ARRANGEMENT FOR DATA PROCESSING BASED ON DIVISION OF THE

INFORMATION INTO FRACTIONS

Field of the Invention

[0001] The instant invention relates to an arrangement for data processing based on division of the information into fractions and to a process for processing said data.

[0002] A preferred embodiment of the invention will described below. This description is merely an example and in no way limits the scope of the invention.

Object

[0003] The instant invention relates to a data processing arrangement which multiples the processing speed as a function of the partition and assignation of information portions such that each of said portions may be processed independently from the remaining ones.

[0004] The instant invention provides a development platform enabling a total access of multiple core processors, graphic processors and vector processors integrating them with a preexisting code.

[0005] Therefore, the programmer does not need to change the language, but the arrangement allows programming in any of the languages supported by Microsoft, Net or Framework, such as C- and Visual Basic, or in programming languages such as Java, C++, Python, etc., such as to take advantage of the parallel programming potential.

[0006] As such, the invention works with modules depending on the programming language having access to the platform.

[0007] These modules, as already mentioned are, for example, NET, JAVA, C++ or PYTHON, are formed by a group of objects and methods which allow the programmer to access the platform. [0008] Also, the arrangement of the invention includes modules depending on hardware resources, i.e. those controlling and having access to a specific hardware device. These modules have also access to the platform.

[0009] The group of modules depending on hardware resources is, for example, NVIDIA^'S CUD A, INTEL'S TBB/SSE, AMD^'s OPEN CL or IBM Cell.

[0010] Now, in order to attain a total access to the different software applications available, the invention includes an interphase which could be considered from two approaches.

[0011] The first is considering that the interphase depends on the programming language selected, while the second approach is considering that the interphase is compiled in a language such as plain C exported from a dynamic library (DLL) or from a shared object.

[0012] This interphase allows access to computing resources through a multiple device.

[0013] The multidevice is a group of computing resources, such as, for example, a plurality of graphic processors working under the same control object.

[0014] There are several ways, manual or automatic, for initializing a new multidevice.
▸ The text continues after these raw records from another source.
/-- Everything a signal source's request can do. -/
theorem signalRise_requested (b : Bank) {src : Source} (hk : src.SignalOf src.kind) (u : State) :
    Requested b src u (signalRise b src u) := by
  have no : ∀ st, st ≠ Status.ok → st ≠ .satisfied → requestClaim b ⟨src, 0, none, none, none⟩ u = (⟨st, none⟩, u) →
      signalRise b src u = raisedIn 1 { u with hc := u.hc.latched src .refused } := by
    intro st h1 h2 h
    unfold signalRise
    simp only [h]
    rw [if_neg (by simp [h1, h2]), ← (setLatch_eq hk).1]
    rfl
  have yes : ∀ st w, st = Status.ok ∨ st = .satisfied → ∀ o, requestClaim b ⟨src, 0, none, none, none⟩ u = (⟨st, o⟩, w) →
      signalRise b src u = onHold (fun h => h.setLatch src .asserted) w := by
    intro st w h o h'
    unfold signalRise
    simp only [h']
    rw [if_pos h]
  have latch : ∀ c : List (Option Claim), onHold (fun h => h.setLatch src .asserted) { u with hc := { u.hc with claims := c } } =
      { u with hc := { u.hc.latched src .asserted with claims := c } } := by
    intro c
    rw [← (setLatch_eq (l := .asserted) hk).1]
    cases src <;> rfl
  refine ⟨fun h => ?_, fun h k => ?_, fun h k hn => ?_, fun h hr hf slot c hs h1 h2 hu => ?_,
    fun h hn slot l1 l5 he hb => ?_, fun h hn hf => ?_, fun h ramp hr hn => ?_, fun h => ?_⟩
  · refine no .notReady (by decide) (by decide) ?_
    rcases h with h | h <;> simp [requestClaim, h]
  · obtain ⟨st, hst⟩ : ∃ st, u.hc.entryRefusal b = some st := by
      cases hh : u.hc.entryRefusal b with
      | none => exact absurd (entryHolds_iff.mp hh) k
      | some st => exact ⟨st, rfl⟩
    have hst' : st ≠ .ok ∧ st ≠ .satisfied := by
      unfold HoldController.entryRefusal at hst
      repeat' split at hst
      all_goals first | (cases hst; done) | (cases hst; exact ⟨by decide, by decide⟩)
    refine no st hst'.1 hst'.2 ?_
    rcases h with h | h <;> simp [requestClaim, h, hst]
  · have := yes .ok (enterHolding b u.hc.resultPressure true
      (onHold (putClaim 1 ((⟨src, 0, none, none, none⟩ : ClaimRequest).claim u.now)) u)) (.inl rfl) (some 1) (by
        rw [← entryHolds_iff] at k
        rcases h with h | h <;> simp [requestClaim, h, k])
    rw [this]
    exact signal_begun hk hn ⟨Nat.max_self _, Nat.max_self _⟩
  · have hso := slotOf_eq hs h1 h2 hu
    rw [yes .ok (onHold (putClaim slot ((⟨src, 0, none, none, none⟩ : ClaimRequest).claim c.granted)) u) (.inl rfl)
      (some slot) ?_]
    · exact latch _
    · have e : requestClaim b ⟨src, 0, none, none, none⟩ u = (⟨.ok, some slot⟩, onHold (fun x => ratchet b
          (putClaim slot ((⟨src, 0, none, none, none⟩ : ClaimRequest).claim c.granted) x)) u) := by
        have g : ((u.hc.claims[slot]?).join.map Claim.granted).getD u.now = c.granted := by rw [hs]; rfl
        simp only [requestClaim, h, requestInHolding, hso]
        rw [g]
      rw [e]
      congr 1
      show u.setHc (ratchet b (putClaim slot _ u.hc)) = u.setHc (putClaim slot _ u.hc)
      rw [ratchet_of_within]
      · exact hr
      · refine limitedFloors_within.mpr fun x hx => ?_
        rcases List.mem_or_eq_of_mem_set hx with hx | hx
        · exact limitedFloors_within.mp hf x hx
        · cases hx
          exact Circuits.within_trans ⟨Nat.min_le_left _ _, Nat.min_le_left _ _⟩ ⟨Nat.zero_le _, Nat.zero_le _⟩
  · have hso : slotOf u.hc.claims src 0 = none := slotOf_none.mpr hn
    rw [yes .ok (onHold (putClaim slot ((⟨src, 0, none, none, none⟩ : ClaimRequest).claim u.now)) u) (.inl rfl)
      (some slot) ?_]
    · exact latch _
    · simp only [requestClaim, h, requestInHolding, hso, freeSlot_some l1 l5 he hb]
      rfl
  · have hso : slotOf u.hc.claims src 0 = none := slotOf_none.mpr hn
    exact no .noSlot (by decide) (by decide) (by simp [requestClaim, h, requestInHolding, hso, freeSlot_none hf])
  · have := yes .ok (enterHolding b ramp.start false
      (onHold (putClaim 1 ((⟨src, 0, none, none, none⟩ : ClaimRequest).claim u.now)) u)) (.inl rfl) (some 1)
        (by simp [requestClaim, h, hr])
    rw [this]
    exact signal_begun hk hn ⟨rfl, rfl⟩
  · rw [yes .satisfied u (.inr rfl) none (by rcases h with h | h | h <;> simp [requestClaim, h]),
      ← (setLatch_eq hk).1]
    rfl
Thus, if C- is taken in a case of interphase depending on the programming language, initialization of a multidevice groups all graphic processors available in the machine under the same multidevice.
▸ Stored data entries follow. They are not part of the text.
/-- The report of a loss (LossReported): the grade's monitor carries a mandatory kind, that of two wheel pulses none. -/
theorem witness_LossReported :
    IsLowest (fun x => x ∈ bank.kindsOf 3 ∧ x ∈ SignalKind.mandatory) .grade ∧
      (∀ k ∈ bank.kindsOf 10, k ∉ SignalKind.mandatory) ∧ IsLowest (fun x => x ∈ bank.kindsOf 10) (.wheelPulse 0) := by
  have h3 : bank.kindsOf 3 = [.grade] := by decide +kernel
  have h10 : bank.kindsOf 10 = [.wheelPulse 0, .wheelPulse 1] := by decide +kernel
  rw [h3, h10]
  refine ⟨⟨by decide, fun k h => ?_⟩, by decide, ⟨by decide, fun k h => ?_⟩⟩
  · rw [List.mem_singleton.mp h.1]
  · simp only [List.mem_cons, List.not_mem_nil, or_false] at h
    rcases h with rfl | rfl <;> decide

/-- The worked case, and a truck of no load whose Rated Loads are 0. -/
theorem witness_SharesAndPressures :
    let empty : Bank := { bank with axles := ⟨⟨0, 38⟩, ⟨0, 38⟩, ⟨0, 55⟩, ⟨0, 55⟩, ⟨0, 45⟩⟩ }
    let bare := { ramp18 with loads := ⟨.noData, .noData, .noData, .noData, .noData⟩ }
    let light := { ramp18 with loads := ramp18.loads.set .f2 ⟨.valid, some 0⟩ }
    (.f1 ∈ ramp18.counted ∧ totalLoad bank ramp18 ≠ 0 ∧ 0 < (bank.axles.get .f1).gain) ∧
      (.f1 ∈ bare.counted ∧ totalLoad empty bare = 0) ∧
      (.f2 ∈ light.counted ∧ finalLoad bank light .f2 = 0 ∧ totalLoad bank light ≠ 0 ∧ axleShare bank light .f2 = 0) := by
  decide +kernel

/-- The threshold itself, one below it, a drum that is not VALID, the discharge, and both kinds of grade. -/
theorem witness_DrumMarginAndGrade :
    let slow := { ramp18 with drum := ⟨.valid, some (-19)⟩ }
    bank.params.drumThreshold ≤ (-20 : Int).natAbs ∧ (-19 : Int).natAbs < bank.params.drumThreshold ∧
      slow.drum = ⟨.valid, some (-19)⟩ ∧ slow.discharge ≠ ⟨.valid, some 1⟩ ∧
      ({ ramp18 with drum := ⟨.lost, some 0⟩ } : CalcImage).drum.validity ≠ .valid ∧
      ({ slow with discharge := ⟨.valid, some 1⟩ } : CalcImage).discharge = ⟨.valid, some 1⟩ ∧
      ramp18.grade = ⟨.valid, some 180⟩ ∧
      ({ ramp18 with grade := ⟨.lost, some 180⟩ } : CalcImage).grade.validity ≠ .valid := by
  decide +kernel

/-- The grade lost, with the pusher raised and lowered; loads of 0 on every axle; a load lost. -/
theorem witness_CalcPublicationComputesOnce :
    let items := [(⟨.grade, .lost, some 180, false⟩ : PubItem)]
    let s := calcState items
    let down := { ramp18 with pusher := ⟨.valid, some 1⟩ }
    let empty := { ramp18 with
      loads := ⟨⟨.valid, some 0⟩, ⟨.valid, some 0⟩, ⟨.valid, some (-5)⟩, ⟨.valid, some 0⟩, .noData⟩ }
    let broken := { ramp18 with loads := ramp18.loads.set .f1 ⟨.lost, some 720⟩ }
    s.active = some act ∧
      s.hpc = some ⟨ramp18, ⟨⟨515, 519⟩, false, 36000⟩, ⟨false, false, false, false, false⟩, false⟩ ∧
      s.mail.toCalc = items :: [] ∧ act.bank.params.pressureFloor ≤ act.bank.params.maxPressureA ∧
      act.bank.params.pressureFloor ≤ act.bank.params.maxPressureB ∧ .f1 ∈ ramp18.counted ∧
      down.pusher = ⟨.valid, some 1⟩ ∧ ramp18.pusher ≠ ⟨.valid, some 1⟩ ∧ ramp18.pusher.validity ≠ .unmapped ∧
      (ramp18.counted.map (loadUsed bank ramp18)).sum ≠ 0 ∧ (empty.counted.map (loadUsed bank empty)).sum = 0 ∧
      ramp18.loads.get .f1 = ⟨.valid, some 720⟩ ∧ (broken.loads.get .f1).validity ≠ .valid := by
  refine ⟨rfl, rfl, rfl, ?_⟩
  decide +kernel

/-- The DRIVER claim alone. -/
theorem driver_only (c : Claim) (h : some c ∈ driverOnly) : c.source = .driver ∨ c.source = .monitor := by
  simp [driverOnly] at h
  simp [h]

/-- The drive-off of chapter 5's worked sequence, at 4,050 ms. -/
def pulling : HcImage := { sitting with drivePedal := ⟨.valid, some 12⟩, torque := ⟨.valid, some 74⟩ }

/-- The criterion uphill, the cell of 71 % exactly met, and downhill; the bound of a band, and a value past the last. -/
theorem witness_DriveOffCriterion :
    { ready with image := { pulling with torque := ⟨.valid, some 71⟩ } }.criterion bank = true ∧
      { ready with image := { pulling with torque := ⟨.valid, some 70⟩ } }.criterion bank = false ∧
      { ready with image := { pulling with gear := ⟨.valid, some 2⟩ } }.criterion bank = true ∧
      IsBand bank.gradeBounds 160 4 ∧ IsBand bank.gradeBounds 161 5 ∧ IsBand bank.gradeBounds 401 7 ∧
      IsBand bank.massBounds 36000 4 ∧ bank.cells[5 * 6 + 4]? = some 71 ∧
      ready.result = some ⟨⟨515, 519⟩, false, 36000⟩ := by
  refine ⟨by decide +kernel, by decide +kernel, by decide +kernel, ?_, ?_, ?_, ?_, by decide, rfl⟩
  all_goals
    refine ⟨by decide, fun j x hj hx => ?_, fun x hx => ?_⟩
    · interval_cases j <;> simp [bank, Bank.default] at hx <;> omega
    · simp [bank, Bank.default] at hx ⊢ <;> omega

/-- A publication set of one kind. -/
def one (x : PubItem) : HcSet := ⟨[x], none, none, none⟩

/-- A kind published VALID with a value, not at its monitor's entry to VALID. -/
def valid (k : SignalKind) (v : Int) : PubItem := ⟨k, .valid, some v, false⟩

/-- A state of the Hold Controller with the set recorded and out of its channel. -/
def taking (x : PubItem) (s : State) : State := withSet (one x) [] (hcState [x] s)

/-- The hold states' tests of R54 and R55 (StandTested): the spring brake applied, the driver gone, the pedal, nothing;
in ARMED with the pedal and without it. -/
theorem witness_StandTested :
    let h := fun (img : HcImage) => { inactive.hc with image := img }
    let pedal := { sitting with brakePedal := ⟨.valid, some 1⟩ }
    let gone := { sitting with doorOpen := ⟨.valid, some 1⟩, seat := ⟨.valid, some 0⟩ }
    inactive.hc.state = .inactive ∧ armed.hc.state = .armed ∧ Parks (h { sitting with spring := ⟨.valid, some 1⟩ }) ∧
      (¬ Parks (h gone) ∧ Leaves (h gone)) ∧
      (¬ Parks (h pedal) ∧ ¬ Leaves (h pedal) ∧ Arms bank (h pedal)) ∧
      (¬ Parks (h sitting) ∧ ¬ Leaves (h sitting) ∧ ¬ Arms bank (h sitting)) ∧
      (¬ Parks armed.hc ∧ ¬ Leaves armed.hc ∧ Arms bank armed.hc) ∧
      ¬ Arms bank { armed.hc with image := sitting } := by
  simp only [← parks_iff, ← leaves_iff, ← arms_iff]
  decide +kernel

/-- An evaluation of the drive-off criterion (CriterionTested): the Min Hold timer running; not met; met before; met with
a DISCHARGE claim beside the driver's; met with the driver's claim alone. The rollback test behind it (RollbackTested):
none; one of three re-applications; the third. -/
theorem witness_CriterionTested :
    let drives := { holding.hc with image := pulling }
    let other : Claim := ⟨.discharge, 0, none, none, none, 0, none⟩
    let full := { drives with claims := [none, some ⟨.driver, 0, none, none, none, 0, none⟩, some other, none, none, none] }
    let rolling := { releasing.hc with image := { sitting with outputSpeed := ⟨.valid, some (-22)⟩ } }
    ({ drives with minHold := some 500 }.minHold.isSome = true ∧ bank.params.minHold ≠ 0) ∧
      (holding.hc.minHold = none ∧ holding.hc.criterion bank = false) ∧
      (drives.minHold = none ∧ drives.criterion bank = true ∧ { drives with metMemory := true }.metMemory = true) ∧
      (full.criterion bank = true ∧ full.metMemory = false ∧ some other ∈ full.claims ∧ other.drivenOff = false ∧
        full.resultPressure.within full.demand.pressure ∧ (full.limitedFloors bank).within full.demand.pressure) ∧
      (drives.metMemory = false ∧ (∀ c, some c ∈ drives.claims → c.drivenOff = true) ∧ drives.claims.length = 6 ∧
        drives.resultPressure.within drives.demand.pressure ∧ drives.intent = some true) ∧
      ¬ RollsBack bank true releasing.hc ∧
      (RollsBack bank true rolling ∧ rolling.reapply + 1 < bank.params.reapplyLimit) ∧
      bank.params.reapplyLimit ≤ { rolling with reapply := 2 }.reapply + 1 := by
  refine ⟨?_, ?_, ?_, ⟨?_, rfl, ?_, rfl, ⟨?_, ?_⟩, ?_, ?_⟩,
    ⟨rfl, fun c h => by rcases driver_only c h with h | h <;> simp [Claim.drivenOff, h], rfl, ⟨?_, ?_⟩, rfl⟩, ?_⟩
  all_goals first | decide +kernel | (simp only [← rollsBack_iff]; decide +kernel)

/-- The signal sources of a set (SourcesTaken), a pendant's signal rising beside another kind: in STARTING, refused and
granted in INACTIVE, placed and refreshed in HOLDING and without a free slot, in RELEASING and in PARKED. Then its falling:
without a claim of its own, and with its claim among others, alone, and alone with the driver gone. -/
theorem witness_SourcesTaken :
    let rise : HcSet := ⟨[valid .pendantRear 1, valid .seatOccupied 1], none, none, none⟩
    let fall : HcSet := ⟨[valid .pendantRear 0, valid .seatOccupied 1], none, none, none⟩
    let up := fun (x : State) => withSet rise [] x
    let down := fun (x : State) => withSet fall [] x
    let guarded := holdWith (fun h => { h with guard := some 500 }) inactive
    let mine := signalClaim .pendantRear 0
    let other := signalClaim .discharge 0
    let claimed := fun (l : Latch) (claims : List (Option Claim)) =>
      holdWith (fun h => { h with latchRear := l, claims := claims }) holding
    let full := (List.range 4).map fun n => some (⟨.service, n, none, none, some 9, 0, some 9000⟩ : Claim)
    let crowded := claimed .idle ([none, some other] ++ full)
    let refreshed := claimed .idle [none, some mine, none, none, none, none]
    let held := claimed .asserted [none, some mine, none, none, none, none]
    let both := claimed .asserted [none, some mine, some other, none, none, none]
    let gone := holdWith (fun h => { h with image := { sitting with doorOpen := ⟨.valid, some 1⟩ } }) held
    let away : HcSet := ⟨[valid .pendantRear 0, valid .seatOccupied 0], none, none, none⟩
    (Carries rise .pendantRear ∧ ¬ Carries rise .pendantSide ∧ ¬ Carries rise .dischargeActive ∧
        Carries fall .pendantRear ∧ Carries away .pendantRear) ∧
      (∀ x ∈ [starting, inactive, guarded, holding, crowded, refreshed, releasing, parked],
        (up x).hc.latchSig .pendantRear = ⟨.valid, some 1⟩ ∧ (up x).hc.latch .pendantRear = .idle) ∧
      (up starting).hc.state = .starting ∧
      ((up guarded).hc.state = .inactive ∧ (up guarded).hc.entryRefusal bank = some .guard) ∧
      ((up inactive).hc.state = .inactive ∧ EntryHolds bank (up inactive).hc ∧ (up inactive).hc.claims = noClaims) ∧
      ((up holding).hc.state = .holding ∧
        (∀ c, some c ∈ (up holding).hc.claims → ¬ (c.source = .pendantRear ∧ c.tag = 0)) ∧
        (up holding).hc.claims[2]? = some none ∧ (up holding).hc.claims[1]? ≠ some none) ∧
      ((up refreshed).hc.claims[1]? = some (some mine) ∧
        (∀ (i : Nat) x, (up refreshed).hc.claims[i]? = some (some x) → i = 1) ∧
        (up refreshed).hc.resultPressure.within (up refreshed).hc.demand.pressure ∧
        ((up refreshed).hc.limitedFloors bank).within (up refreshed).hc.demand.pressure) ∧
      ((∀ c, some c ∈ (up crowded).hc.claims → ¬ (c.source = .pendantRear ∧ c.tag = 0)) ∧
        ∀ i, 1 ≤ i → i ≤ 5 → (up crowded).hc.claims[i]? ≠ some none) ∧
      ((up releasing).hc.state = .releasing ∧ (up releasing).hc.ramp.isSome = true ∧
        (up releasing).hc.claims = noClaims) ∧
      (up parked).hc.state = .parked ∧
      ((down holding).hc.latchSig .pendantRear = ⟨.valid, some 0⟩ ∧ (down holding).hc.latch .pendantRear ≠ .asserted) ∧
      (∀ x ∈ [down held, down both, withSet away [] gone], x.hc.latchSig .pendantRear = ⟨.valid, some 0⟩ ∧
        x.hc.latch .pendantRear = .asserted ∧ x.hc.state = .holding ∧ x.hc.claims.length = 6 ∧
        x.hc.claims[1]? = some (some mine)) ∧
      some (some other) = (both.hc.claims.set 1 none)[2]? ∧ (∀ x, some x ∉ held.hc.claims.set 1 none) ∧
      ¬ Absent (down held).hc ∧ Absent (withSet away [] gone).hc := by
  refine ⟨?_, ?_, rfl, ⟨rfl, ?_⟩, ⟨rfl, entryHolds_iff.mp ?_, rfl⟩, ⟨rfl, fun c h => ?_, rfl, by decide⟩,
    ⟨rfl, only_slot_one _, ?_, ?_⟩, ⟨fun c h => ?_, fun i h1 h2 => ?_⟩, ⟨rfl, rfl, rfl⟩, rfl, ?_, ?_, rfl,
    fun x h => ?_, ?_, ?_⟩
  case refine_5 => rcases driver_only c h with h | h <;> simp [h]
  case refine_8 =>
    simp [withSet, recorded, holdWith, signalClaim] at h
    rcases h with rfl | ⟨_, _, rfl⟩ <;> simp
  case refine_9 => interval_cases i <;> simp [withSet, recorded, holdWith, List.range, List.range.loop]
  case refine_12 => simp [holdWith] at h
  all_goals first | decide +kernel | (simp only [Carries, Absent, Circuits.within]; decide +kernel)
[0015] Once one or more multidevices are initialized, vector creation is then a simple task since such multidevice will create multiple NsArrays.

[0016] NsArrays may maintain matrixes of different data types, being the types support at present Booll and Bool4 from Boolean; Float, Float2 and Float4 from Floating point and Ulntl, Ulnt4, Intl, Int4, Bytel and Byte4 from Interger.
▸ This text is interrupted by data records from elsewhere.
/-- The pressures of a record are within a bound (`PressuresKept`). -/
structure HoldController.Within (top : Circuits) (h : HoldController) : Prop where
  demand : h.demand.pressure.within top
  result : h.resultPressure.within top
  ramp : ∀ r, h.ramp = some r → r.start.within top

/-- The hold states of service mode (R68, R180). -/
def HoldState.Resting (x : HoldState) : Prop := x = .off ∨ x = .parked ∨ x = .secured

theorem claimTableKept_iff {s : State} : ClaimTableKept s ↔ s.hc.ClaimsKept :=
  ⟨fun h => ⟨h.slots, h.holding, h.phase⟩, fun h => ⟨h.slots, h.holding, h.phase⟩⟩

theorem demandRecordKept_iff {s : State} : DemandRecordKept s ↔ s.hc.DemandKept :=
  ⟨fun h => ⟨h.mode, h.park, h.idle⟩, fun h => ⟨h.mode, h.park, h.idle⟩⟩

/-- What an operation of the Hold Controller reaches, and what it keeps of the record. -/
structure HoldStep (b : Bank) (s t : State) : Prop where
  reaches : Reaches [.hold] s t
  claims : s.hc.ClaimsKept → t.hc.ClaimsKept
  demand : s.hc.ClaimsKept → s.hc.DemandKept → t.hc.DemandKept
  within : s.hc.Within b.maxPressure → t.hc.Within b.maxPressure
  rests : s.hc.ClaimsKept → s.sr.serviceMode = true → s.hc.state.Resting → t.hc.state.Resting

section
variable {b : Bank} {s t u : State}

theorem Reaches.serviceMode {r : List Part} (h : Reaches r s t) (hr : Part.service ∉ r) :
    t.sr.serviceMode = s.sr.serviceMode := congrArg Prod.fst (h .service hr)

theorem Reaches.active {r : List Part} (h : Reaches r s t) (hr : Part.active ∉ r) : t.active = s.active := h .active hr

theorem HoldStep.serviceMode (h : HoldStep b s t) : t.sr.serviceMode = s.sr.serviceMode :=
  h.reaches.serviceMode (by simp)

theorem HoldStep.trans (h : HoldStep b s t) (k : HoldStep b t u) : HoldStep b s u where
  reaches := h.reaches.trans k.reaches
  claims hc := k.claims (h.claims hc)
  demand hc hd := k.demand (h.claims hc) (h.demand hc hd)
  within hw := k.within (h.within hw)
  rests hc hs hr := k.rests (h.claims hc) (h.serviceMode.trans hs) (h.rests hc hs hr)

/-- The parts of the record that the invariants read are left. -/
structure HoldController.Still (h k : HoldController) : Prop where
  state : k.state = h.state
  claims : k.claims = h.claims
  demand : k.demand = h.demand
  phase : k.phase = h.phase
  ramp : k.ramp = h.ramp
  result : k.result = h.result

theorem noClaim_congr {h k : HoldController} (hc : k.claims = h.claims) : k.noClaim = h.noClaim := by
  simp [HoldController.noClaim, HoldController.standing, hc]

theorem resultPressure_congr {h k : HoldController} (hr : k.result = h.result) : k.resultPressure = h.resultPressure := by
  simp [HoldController.resultPressure, hr]

/-- In a hold state that goes on, with the claims and the demand changed as that state lets them. -/
theorem HoldStep.goesOn (hr : Reaches [.hold] s t) (state : t.hc.state = s.hc.state)
    (phase : t.hc.phase = s.hc.phase ∨ s.hc.state = .handover) (ramp : t.hc.ramp = s.hc.ramp) (result : t.hc.result = s.hc.result)
    (claims : s.hc.ClaimsKept → t.hc.claims.length = 6 ∧ t.hc.noClaim = s.hc.noClaim)
    (record : t.hc.demand.mode = s.hc.demand.mode ∧ t.hc.demand.park = s.hc.demand.park)
    (idle : s.hc.ClaimsKept → s.hc.state.mode = .none ∨ s.hc.state.mode = .parkOnly →
      t.hc.demand.pressure = s.hc.demand.pressure)
    (within : s.hc.Within b.maxPressure → t.hc.demand.pressure.within b.maxPressure) : HoldStep b s t where
  reaches := hr
  claims hc := by
    obtain ⟨hl, hn⟩ := claims hc
    exact ⟨hl, by rw [state, hn]; exact hc.holding, fun hp => state.trans (phase.elim (fun e => hc.phase (e ▸ hp)) id)⟩
  demand hc hd := by
    refine ⟨by rw [state, record.1, hd.mode], by rw [state, record.2, hd.park], fun hm => ?_⟩
    rw [state] at hm
    rw [idle hc hm, hd.idle hm]
  within hw := ⟨within hw, by rw [resultPressure_congr result]; exact hw.result, by rw [ramp]; exact hw.ramp⟩
  rests _ _ hs := by rw [state]; exact hs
[0017] Each of said NsArrays forms a base over which parallel programming is performed in the platform such that upon operating them, data to be processed are distributed automatically among the different computing devices handled by the person constructing this particular NsArray. [0018] In equipment with modules depending on hardware resources, and specially those using a PCI Express channel for interconnecting, data loading and reading from and to NsArrays may be a very expensive operation, therefore general rules of practice recommend loading and reading data few times per computing cycle, the use of a code for loading and computing pre- calculated data being preferred.

[0019] Since the platform carries out from common operations as additions and multiplications to more complex operations such as pre-fixed additions and fast Fourier transforms (FFT), these are conditioned by the dimensions of the NsArrays transferred to the operators as well as by the types contained therein.

[0020] Different techniques may be used in order to apply certain operations to a subassembly of elements of a given NsArray even though Boolean NsArrays act as filters.

[0021] Filters may be also considered as a structure allowing some classes of scattering and gathering operations.

[0022] Many times it is necessary to implement a function which requires taking advantage of all the power of some of the modules depending on hardware resources, such as in the case in which, for example, it is necessary to reiterate several times through a part of the particular code for computing the estimated distance to an object.

[0023] If the case complexity so requires, the programmer may work with the application programming interphase on modules depending on hardware resources, since this interphase facilitates implementing specific functions working with NsArray objects.

[0024] This is an exported plain C function using the application programming interphase over modules depending on hardware resources for invoking the call function "Cblntersect", which finally calls the corresponding module depending on hardware resources.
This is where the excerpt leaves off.